Tatsächlich aber geht es noch um viel mehr. Die gesellschaftliche Öffnung von Hochschulen hat in den USA und Großbritannien Tradition, und die Europäische Union forciert mit Forschungsprogrammen wie etwa „Horizon 2020“ derzeit massiv Kooperationen von Hochschulen und Gesellschaft.

Deutsche Hochschulen können zumindest Ansätze einer gesellschaftlichen Öffnung vorweisen. So wurden bereits in den 1980er Jahren an zahlreichen Hochschulstandorten Wissenschaftsläden gegründet, die den Wissenstransfer der jeweiligen Hochschule in die Gesellschaft organisieren sollten. In den 1990er Jahren riefen deutsche Hochschulen Career Center, Alumni-Programme und Service-Learning-Angebote ins Leben, die gesellschaftliche Kontakte zumindest zu Teilen der „fremden Außenwelt“, wie etwa Arbeitgebern, ehemaligen Studierenden und Lehrenden und eben der Zivilgesellschaft, initiieren und verstetigen sollten. Und: Wirtschaft und Staat kooperieren bereits seit Jahren intensiv mit Hochschulen. Deshalb geht es jetzt auch nicht um die gesellschaftliche Öffnung von Hochschulen im Gesamten. Sondern die konkrete Leerstelle in der gesellschaftlichen Öffnung von Hochschulen besteht – so etwa Prof. Dr. Uwe Schneidewind vom Wuppertal Institut für Klima, Umwelt, Energie – in der Kooperation mit der organisierten Zivil- und Bürgergesellschaft: In Deutschland besteht an Hochschulen in punkto Zivilgesellschaft erheblicher Nachholbedarf.

Anregungen, wie diese Kooperation aussehen kann, bieten der Stifterverband für die Deutsche Wissenschaft („Mission Gesellschaft“), das Hochschulnetzwerk Bildung durch Verantwortung („Campus vor Ort“) und auch die Strategieabteilung des BMBF („Transfer“, „Partizipation“). Gefragt sind dabei nicht einseitige Wissenschaftskommunikation und Wissenstransfer in die Gesellschaft, sondern ein wechselseitiger Transfer von Wissen und Kompetenzen zwischen Zivilgesellschaft und Hochschulen. Dabei sollten Bedarfe und Interessen der Zivilgesellschaft in Forschung und Lehre einfließen und umgekehrt die Kompetenzen und Erfahrungen der Zivilgesellschaft für Hochschulen erschlossen werden.

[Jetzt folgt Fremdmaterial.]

/-- The register of an access; not a buffer right after BHD was changed or the buffer flushed (70_reset_and_hazards.md
R802). -/
def State.iopTarget (s : State) (a : BitVec 8) : Run IopReg :=
  match iopReg a with
  | none => .error (.fault .unmappedAccess)
  | some r => do
    need (!(r.buffer?.isSome && s.recent.syscon.getLsbD 16)) .latencyHazard
    match r with
    | .epb n => need (!(s.recent.flushed ||| s.recent.flushedBefore).getLsbD n.val) .latencyHazard
    | _ => .ok ()
    .ok r

/-- How many bits an access to a register moves: 64 between PX or an LW pair in SIMD mode and an external port buffer, 48
between PX and a link buffer, else 32 (20_memory.md R153, R165). -/
def iopWidth (r : IopReg) (px lwPair : Bool) : Nat :=
  match r with
  | .epb _ => if px || lwPair then 64 else 32
  | .lbuf _ => if px then 48 else 32
  | _ => 32

/-- The bits of a register that may still read as 1: FLSH and HPFLSH clear themselves some steps of the I/O processor after
the write, and nothing says how many of those lie before this instruction (70_reset_and_hazards.md R802, log 27). -/
def State.flushing (s : State) : IopReg → W32
  | .dmac n => bitAt 14 ((s.recent.flushed ||| s.recent.flushedBefore).getLsbD n.val)
  | .syscon => bitAt 8 (s.recent.syscon.getLsbD 8)
  | _ => 0

/-- The channels that a write started: they run, or want a control block, and did not before. -/
def State.startedBy (s t : State) : BitVec 14 :=
  let live (u : State) (c : Fin 14) : Bool := (u.ctl c).on && (u.iop.chan[c].active || u.iop.chan[c].chainPending)
  (List.finRange 14).foldl (fun v c => if live t c && !live s c then v ||| (1#14 <<< c.val) else v) 0

/-- A core read of a register of the I/O processor, with its width. -/
def State.readIop (s t : State) (a : BitVec 8) (px lwPair : Bool) : Run (Nat × W64 × State) := do
  let r ← s.iopTarget a
  let w := iopWidth r px lwPair
  if w = 32 then
    let (v, u) ← t.iopRead r (s.free 3)
    let v := if r == .elast && s.recent.elast then s.free 3 else v ||| s.freeIn 3 (s.flushing r)
    .ok (w, v.setWidth 64, u)
  else
    let (v, u) ← t.coreDequeue (r.buffer?.getD 0)
    .ok (w, if w = 48 then v &&& 0xFFFFFFFFFFFF else v, u)

/-- The word a link buffer queues of the 48 bits that PX gives it: all of them while LbEXT = 1; else a 32-bit word, and
which 32 bits of a longer value the spec does not say, a free value (62_link_serial_multiproc.md R728, log 61). -/
def State.linkWord (s : State) (r : IopReg) (v : W64) : W64 :=
  match r with
  | .lbuf b => if (s.linkGroup b).getLsbD 4 then v else (narrow v (s.free 3)).setWidth 64
  | _ => v

/-- A core write of a register of the I/O processor: `value` gives the datum for a width. A DMA channel that the write starts
is noted: no transfer of it comes before the next instruction (70_reset_and_hazards.md R802). -/
def State.writeIop (s t : State) (a : BitVec 8) (px lwPair : Bool) (value : Nat → W64) : Run State := do
  let r ← s.iopTarget a
  let w := iopWidth r px lwPair
  let u ← if w = 32 then t.iopWrite true r ((value 32).setWidth 32)
    else t.coreEnqueue (r.buffer?.getD 0) (s.linkWord r (value w))
  .ok { u with recent := { u.recent with started := u.recent.started ||| t.startedBy u } }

Die organisierte Zivilgesellschaft ist in dieser Sicht nicht mehr Forschungsobjekt, sondern Mitgestalter und Mitentscheider in der Wissenschaft. Und genau hier sind Professor Stocks Bedenken zu verorten, wenn er der Zivilgesellschaft Einflussnahme auf die Wissenschaft verwehrt.

Die entscheidende Frage lautet: Wer ist überhaupt legitimiert, die organisierte Zivilgesellschaft zu repräsentieren? Etwa Kirchen und Religionsgemeinschaften, Gewerkschaften und Arbeitgeberbände, Parteien und politische Interessenverbände? Sollen gar die jüngst vom Bundesverfassungsgericht zur Auflösung empfohlenen parteipolitisch präformierten Fernseh- und Rundfunkräte ein Comeback als Form der Beteiligung von Zivilgesellschaft auf die Wissenschaft erleben?

Hoffentlich nicht! Aber spätestens hier wird die nach wie vor gering ausgeprägte Selbstorganisations- und Steuerungsfähigkeit der deutschen Zivilgesellschaft mangels tragfähiger eigener Ideen und Vorschläge zur legitimen eigenen Beteiligung zum Problem. Was folgt daraus? Zumindest die Gewissheit, dass sich Vorstellungen von einer gesellschaftlichen Öffnung von Hochschulen ohne Pluralismus und Demokratie und einer Zivilgesellschaftsforschung ohne Beteiligung der Zivilgesellschaft international und zusehends auch national überlebt haben.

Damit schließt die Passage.